◆ INSTRUCTIONS TO FOLLOW
Scan the records beneath this line for the line holding "theorem test_wf_ldi : (Instr.ldi" and the line holding "theorem test_decode_prn : decode", then transcribe exactly those two and all lines between.

#### SUPPLIED DATA

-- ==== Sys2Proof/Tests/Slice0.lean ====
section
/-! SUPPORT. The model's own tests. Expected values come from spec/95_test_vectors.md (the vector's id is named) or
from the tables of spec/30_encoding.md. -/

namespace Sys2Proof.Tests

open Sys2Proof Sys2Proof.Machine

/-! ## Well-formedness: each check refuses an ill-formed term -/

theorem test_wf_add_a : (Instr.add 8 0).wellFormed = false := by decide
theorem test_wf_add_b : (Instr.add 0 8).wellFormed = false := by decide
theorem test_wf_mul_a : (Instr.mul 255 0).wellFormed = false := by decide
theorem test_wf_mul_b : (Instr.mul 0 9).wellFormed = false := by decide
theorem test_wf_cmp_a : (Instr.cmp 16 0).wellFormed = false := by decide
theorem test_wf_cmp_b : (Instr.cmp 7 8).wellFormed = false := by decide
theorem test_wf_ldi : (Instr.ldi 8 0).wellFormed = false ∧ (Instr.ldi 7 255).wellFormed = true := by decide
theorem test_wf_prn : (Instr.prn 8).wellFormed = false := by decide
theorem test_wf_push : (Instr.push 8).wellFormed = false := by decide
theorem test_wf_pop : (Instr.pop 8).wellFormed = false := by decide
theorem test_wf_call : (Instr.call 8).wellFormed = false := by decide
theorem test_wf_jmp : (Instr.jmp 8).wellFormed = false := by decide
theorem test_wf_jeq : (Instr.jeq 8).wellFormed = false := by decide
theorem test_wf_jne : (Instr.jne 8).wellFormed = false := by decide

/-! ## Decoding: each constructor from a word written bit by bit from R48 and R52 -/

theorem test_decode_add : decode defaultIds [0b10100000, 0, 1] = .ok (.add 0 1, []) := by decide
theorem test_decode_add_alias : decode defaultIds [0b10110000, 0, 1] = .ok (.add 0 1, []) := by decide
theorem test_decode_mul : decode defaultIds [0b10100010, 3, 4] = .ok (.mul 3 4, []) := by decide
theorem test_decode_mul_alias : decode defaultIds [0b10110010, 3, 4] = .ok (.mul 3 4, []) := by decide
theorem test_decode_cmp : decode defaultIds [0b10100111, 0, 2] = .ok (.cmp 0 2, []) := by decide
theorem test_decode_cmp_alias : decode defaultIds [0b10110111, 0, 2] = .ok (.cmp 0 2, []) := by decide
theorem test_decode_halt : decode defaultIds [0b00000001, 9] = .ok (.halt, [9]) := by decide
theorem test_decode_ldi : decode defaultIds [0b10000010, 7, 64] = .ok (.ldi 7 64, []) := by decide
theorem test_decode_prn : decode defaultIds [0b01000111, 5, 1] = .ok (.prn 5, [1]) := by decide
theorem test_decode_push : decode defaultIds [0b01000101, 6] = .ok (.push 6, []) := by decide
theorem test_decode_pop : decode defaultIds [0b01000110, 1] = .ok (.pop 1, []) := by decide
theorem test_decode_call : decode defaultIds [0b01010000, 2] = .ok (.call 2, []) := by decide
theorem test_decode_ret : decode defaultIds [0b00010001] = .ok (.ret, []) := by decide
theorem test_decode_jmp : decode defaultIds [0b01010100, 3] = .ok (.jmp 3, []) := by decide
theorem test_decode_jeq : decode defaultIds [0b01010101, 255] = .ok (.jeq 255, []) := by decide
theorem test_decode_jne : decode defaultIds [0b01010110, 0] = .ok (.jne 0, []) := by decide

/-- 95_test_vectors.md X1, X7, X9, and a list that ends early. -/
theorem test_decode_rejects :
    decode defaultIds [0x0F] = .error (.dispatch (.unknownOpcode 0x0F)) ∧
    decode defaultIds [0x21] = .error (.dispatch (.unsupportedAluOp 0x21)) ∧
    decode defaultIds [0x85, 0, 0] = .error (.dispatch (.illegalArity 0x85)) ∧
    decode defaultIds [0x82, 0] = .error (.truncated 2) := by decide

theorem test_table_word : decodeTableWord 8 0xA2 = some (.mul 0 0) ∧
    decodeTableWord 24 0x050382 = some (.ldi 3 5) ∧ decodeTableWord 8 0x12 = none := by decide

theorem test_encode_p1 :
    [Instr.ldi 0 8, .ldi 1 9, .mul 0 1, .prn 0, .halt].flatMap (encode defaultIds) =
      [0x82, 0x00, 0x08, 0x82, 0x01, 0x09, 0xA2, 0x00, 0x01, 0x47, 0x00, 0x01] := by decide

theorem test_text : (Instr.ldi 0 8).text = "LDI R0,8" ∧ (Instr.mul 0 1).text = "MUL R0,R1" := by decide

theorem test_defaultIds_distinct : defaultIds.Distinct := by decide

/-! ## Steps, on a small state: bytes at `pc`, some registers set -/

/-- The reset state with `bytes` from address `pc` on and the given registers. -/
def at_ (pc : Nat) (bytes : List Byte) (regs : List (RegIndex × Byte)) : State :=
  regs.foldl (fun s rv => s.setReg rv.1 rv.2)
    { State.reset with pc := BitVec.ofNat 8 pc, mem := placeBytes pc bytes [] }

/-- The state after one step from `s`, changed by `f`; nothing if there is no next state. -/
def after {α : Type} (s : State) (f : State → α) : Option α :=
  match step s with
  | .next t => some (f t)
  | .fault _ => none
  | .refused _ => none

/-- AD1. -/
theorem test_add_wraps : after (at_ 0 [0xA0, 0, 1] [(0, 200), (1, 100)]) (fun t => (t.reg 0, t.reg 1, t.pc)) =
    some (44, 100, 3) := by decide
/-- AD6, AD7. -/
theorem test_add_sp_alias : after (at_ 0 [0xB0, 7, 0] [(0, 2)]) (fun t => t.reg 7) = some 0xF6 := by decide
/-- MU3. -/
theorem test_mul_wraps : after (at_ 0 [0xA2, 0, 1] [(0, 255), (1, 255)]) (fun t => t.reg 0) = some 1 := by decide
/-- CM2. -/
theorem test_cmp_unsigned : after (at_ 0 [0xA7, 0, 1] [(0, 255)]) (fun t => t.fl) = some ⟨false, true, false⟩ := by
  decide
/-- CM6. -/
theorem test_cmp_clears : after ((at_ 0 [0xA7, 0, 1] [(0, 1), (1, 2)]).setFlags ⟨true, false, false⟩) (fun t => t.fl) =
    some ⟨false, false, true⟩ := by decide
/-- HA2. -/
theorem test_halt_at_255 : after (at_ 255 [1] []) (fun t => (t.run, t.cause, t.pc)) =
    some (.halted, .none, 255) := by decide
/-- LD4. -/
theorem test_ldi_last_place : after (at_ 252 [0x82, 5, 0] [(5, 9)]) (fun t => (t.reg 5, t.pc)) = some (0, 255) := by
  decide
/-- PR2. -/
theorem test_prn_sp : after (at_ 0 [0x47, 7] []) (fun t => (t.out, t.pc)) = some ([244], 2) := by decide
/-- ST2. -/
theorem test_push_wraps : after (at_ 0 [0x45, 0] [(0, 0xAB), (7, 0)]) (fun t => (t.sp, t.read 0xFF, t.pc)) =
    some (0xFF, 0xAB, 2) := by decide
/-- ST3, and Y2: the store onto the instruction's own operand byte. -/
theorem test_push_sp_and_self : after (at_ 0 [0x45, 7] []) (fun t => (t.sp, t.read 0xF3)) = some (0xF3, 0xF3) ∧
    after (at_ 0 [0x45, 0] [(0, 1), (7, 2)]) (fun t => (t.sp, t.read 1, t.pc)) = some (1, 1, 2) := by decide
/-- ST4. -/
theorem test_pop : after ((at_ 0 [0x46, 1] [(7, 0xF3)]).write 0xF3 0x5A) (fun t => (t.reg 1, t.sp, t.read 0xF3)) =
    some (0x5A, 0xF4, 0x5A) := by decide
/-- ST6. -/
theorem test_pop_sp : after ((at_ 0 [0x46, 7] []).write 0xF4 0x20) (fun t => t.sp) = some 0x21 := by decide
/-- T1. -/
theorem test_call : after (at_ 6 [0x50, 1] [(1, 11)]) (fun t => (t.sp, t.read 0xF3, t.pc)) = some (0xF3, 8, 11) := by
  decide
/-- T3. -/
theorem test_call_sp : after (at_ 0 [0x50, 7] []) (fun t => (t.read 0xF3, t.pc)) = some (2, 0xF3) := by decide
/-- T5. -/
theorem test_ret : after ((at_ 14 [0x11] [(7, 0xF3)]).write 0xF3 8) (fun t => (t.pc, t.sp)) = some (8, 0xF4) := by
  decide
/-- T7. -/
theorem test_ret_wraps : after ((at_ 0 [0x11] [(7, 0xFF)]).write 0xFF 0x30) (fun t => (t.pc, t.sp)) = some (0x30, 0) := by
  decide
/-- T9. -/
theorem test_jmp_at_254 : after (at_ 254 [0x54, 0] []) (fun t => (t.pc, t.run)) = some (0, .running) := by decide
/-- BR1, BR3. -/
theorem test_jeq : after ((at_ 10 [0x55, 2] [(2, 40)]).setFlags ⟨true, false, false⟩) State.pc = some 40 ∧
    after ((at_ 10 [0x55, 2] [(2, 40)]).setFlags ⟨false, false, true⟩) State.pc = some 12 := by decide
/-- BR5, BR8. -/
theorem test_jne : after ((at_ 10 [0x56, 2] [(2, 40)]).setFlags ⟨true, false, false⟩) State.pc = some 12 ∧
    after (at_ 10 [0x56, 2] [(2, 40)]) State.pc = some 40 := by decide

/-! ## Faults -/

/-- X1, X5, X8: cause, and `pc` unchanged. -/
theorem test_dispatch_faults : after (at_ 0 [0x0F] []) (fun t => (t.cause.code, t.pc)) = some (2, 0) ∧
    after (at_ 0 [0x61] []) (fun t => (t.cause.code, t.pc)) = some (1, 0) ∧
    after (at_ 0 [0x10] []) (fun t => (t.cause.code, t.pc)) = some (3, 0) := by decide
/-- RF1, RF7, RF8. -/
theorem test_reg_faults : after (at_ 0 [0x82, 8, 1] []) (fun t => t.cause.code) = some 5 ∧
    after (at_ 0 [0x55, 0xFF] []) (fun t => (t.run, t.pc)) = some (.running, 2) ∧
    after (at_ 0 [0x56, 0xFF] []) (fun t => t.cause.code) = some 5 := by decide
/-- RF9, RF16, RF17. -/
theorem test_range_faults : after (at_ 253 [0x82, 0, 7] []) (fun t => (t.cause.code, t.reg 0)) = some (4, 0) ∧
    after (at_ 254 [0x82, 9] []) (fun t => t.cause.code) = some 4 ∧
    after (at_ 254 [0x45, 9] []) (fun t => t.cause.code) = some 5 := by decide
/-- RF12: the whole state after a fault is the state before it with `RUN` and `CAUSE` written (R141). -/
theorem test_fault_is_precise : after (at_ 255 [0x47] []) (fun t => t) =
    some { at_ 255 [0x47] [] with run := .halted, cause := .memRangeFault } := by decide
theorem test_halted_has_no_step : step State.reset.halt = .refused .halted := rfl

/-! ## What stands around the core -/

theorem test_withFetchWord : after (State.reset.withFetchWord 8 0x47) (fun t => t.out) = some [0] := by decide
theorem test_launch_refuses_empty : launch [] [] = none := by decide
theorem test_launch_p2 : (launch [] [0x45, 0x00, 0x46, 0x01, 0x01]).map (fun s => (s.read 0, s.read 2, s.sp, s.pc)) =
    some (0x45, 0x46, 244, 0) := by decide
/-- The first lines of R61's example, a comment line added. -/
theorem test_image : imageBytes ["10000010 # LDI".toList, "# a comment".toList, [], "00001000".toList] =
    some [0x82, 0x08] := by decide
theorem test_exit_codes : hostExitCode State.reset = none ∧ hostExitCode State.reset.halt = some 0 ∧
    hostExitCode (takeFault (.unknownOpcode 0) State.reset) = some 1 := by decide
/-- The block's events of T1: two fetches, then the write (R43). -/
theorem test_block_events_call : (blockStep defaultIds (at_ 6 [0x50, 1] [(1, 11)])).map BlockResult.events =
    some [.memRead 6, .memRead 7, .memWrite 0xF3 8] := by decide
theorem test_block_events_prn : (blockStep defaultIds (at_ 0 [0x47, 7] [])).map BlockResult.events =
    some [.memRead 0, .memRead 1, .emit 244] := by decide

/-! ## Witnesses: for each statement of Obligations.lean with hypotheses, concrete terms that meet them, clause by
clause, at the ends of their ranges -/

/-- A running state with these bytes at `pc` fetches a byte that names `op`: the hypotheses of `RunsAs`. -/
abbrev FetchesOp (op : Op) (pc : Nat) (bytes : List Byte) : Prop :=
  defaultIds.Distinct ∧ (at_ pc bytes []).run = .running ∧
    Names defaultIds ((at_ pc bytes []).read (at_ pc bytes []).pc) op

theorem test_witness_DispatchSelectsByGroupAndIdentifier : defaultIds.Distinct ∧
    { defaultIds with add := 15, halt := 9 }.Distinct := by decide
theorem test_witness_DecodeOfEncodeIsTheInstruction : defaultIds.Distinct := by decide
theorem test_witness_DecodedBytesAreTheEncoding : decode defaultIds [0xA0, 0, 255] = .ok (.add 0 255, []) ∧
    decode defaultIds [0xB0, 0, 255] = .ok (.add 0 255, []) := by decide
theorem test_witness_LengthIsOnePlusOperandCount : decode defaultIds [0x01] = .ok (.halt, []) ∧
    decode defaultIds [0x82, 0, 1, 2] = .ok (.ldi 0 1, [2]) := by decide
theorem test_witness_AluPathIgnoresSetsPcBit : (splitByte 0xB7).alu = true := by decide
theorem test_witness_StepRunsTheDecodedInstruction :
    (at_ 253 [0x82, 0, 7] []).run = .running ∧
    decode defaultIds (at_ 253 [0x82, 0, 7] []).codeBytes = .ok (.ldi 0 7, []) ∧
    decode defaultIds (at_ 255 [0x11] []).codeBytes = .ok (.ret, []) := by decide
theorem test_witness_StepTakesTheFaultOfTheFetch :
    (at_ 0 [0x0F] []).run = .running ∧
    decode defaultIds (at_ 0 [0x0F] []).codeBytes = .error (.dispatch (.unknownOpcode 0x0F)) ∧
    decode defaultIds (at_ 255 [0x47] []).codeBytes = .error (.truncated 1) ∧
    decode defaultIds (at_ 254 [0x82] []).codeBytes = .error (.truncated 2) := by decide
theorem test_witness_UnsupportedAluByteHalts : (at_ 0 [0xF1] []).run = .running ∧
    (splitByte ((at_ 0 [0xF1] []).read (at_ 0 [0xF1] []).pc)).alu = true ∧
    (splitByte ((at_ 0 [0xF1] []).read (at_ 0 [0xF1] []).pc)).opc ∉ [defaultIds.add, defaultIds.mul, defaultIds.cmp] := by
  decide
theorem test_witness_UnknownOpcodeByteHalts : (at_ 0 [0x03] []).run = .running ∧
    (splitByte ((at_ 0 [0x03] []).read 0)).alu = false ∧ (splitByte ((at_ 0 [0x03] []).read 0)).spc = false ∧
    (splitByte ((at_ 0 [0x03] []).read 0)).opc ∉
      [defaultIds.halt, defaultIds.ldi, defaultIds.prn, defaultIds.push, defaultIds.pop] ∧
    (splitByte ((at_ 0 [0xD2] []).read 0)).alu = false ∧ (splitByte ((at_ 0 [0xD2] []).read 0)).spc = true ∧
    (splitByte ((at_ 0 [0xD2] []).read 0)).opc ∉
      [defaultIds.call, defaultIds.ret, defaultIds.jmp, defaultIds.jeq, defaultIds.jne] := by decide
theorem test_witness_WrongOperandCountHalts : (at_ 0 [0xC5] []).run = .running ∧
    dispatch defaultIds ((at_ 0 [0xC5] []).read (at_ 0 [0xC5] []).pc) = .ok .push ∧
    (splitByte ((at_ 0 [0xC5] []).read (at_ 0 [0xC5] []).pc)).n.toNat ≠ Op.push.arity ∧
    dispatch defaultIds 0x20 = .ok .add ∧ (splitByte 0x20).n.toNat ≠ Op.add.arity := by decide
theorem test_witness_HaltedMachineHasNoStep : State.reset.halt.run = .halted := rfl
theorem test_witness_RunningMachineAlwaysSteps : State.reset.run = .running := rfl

########

◆ SOLVED PROBLEM
theorem test_wf_ldi : (Instr.ldi 8 0).wellFormed = false ∧ (Instr.ldi 7 255).wellFormed = true := by decide
theorem test_wf_prn : (Instr.prn 8).wellFormed = false := by decide
theorem test_wf_push : (Instr.push 8).wellFormed = false := by decide
theorem test_wf_pop : (Instr.pop 8).wellFormed = false := by decide
theorem test_wf_call : (Instr.call 8).wellFormed = false := by decide
theorem test_wf_jmp : (Instr.jmp 8).wellFormed = false := by decide
theorem test_wf_jeq : (Instr.jeq 8).wellFormed = false := by decide
theorem test_wf_jne : (Instr.jne 8).wellFormed = false := by decide

/-! ## Decoding: each constructor from a word written bit by bit from R48 and R52 -/

theorem test_decode_add : decode defaultIds [0b10100000, 0, 1] = .ok (.add 0 1, []) := by decide
theorem test_decode_add_alias : decode defaultIds [0b10110000, 0, 1] = .ok (.add 0 1, []) := by decide
theorem test_decode_mul : decode defaultIds [0b10100010, 3, 4] = .ok (.mul 3 4, []) := by decide
theorem test_decode_mul_alias : decode defaultIds [0b10110010, 3, 4] = .ok (.mul 3 4, []) := by decide
theorem test_decode_cmp : decode defaultIds [0b10100111, 0, 2] = .ok (.cmp 0 2, []) := by decide
theorem test_decode_cmp_alias : decode defaultIds [0b10110111, 0, 2] = .ok (.cmp 0 2, []) := by decide
theorem test_decode_halt : decode defaultIds [0b00000001, 9] = .ok (.halt, [9]) := by decide
theorem test_decode_ldi : decode defaultIds [0b10000010, 7, 64] = .ok (.ldi 7 64, []) := by decide
theorem test_decode_prn : decode defaultIds [0b01000111, 5, 1] = .ok (.prn 5, [1]) := by decide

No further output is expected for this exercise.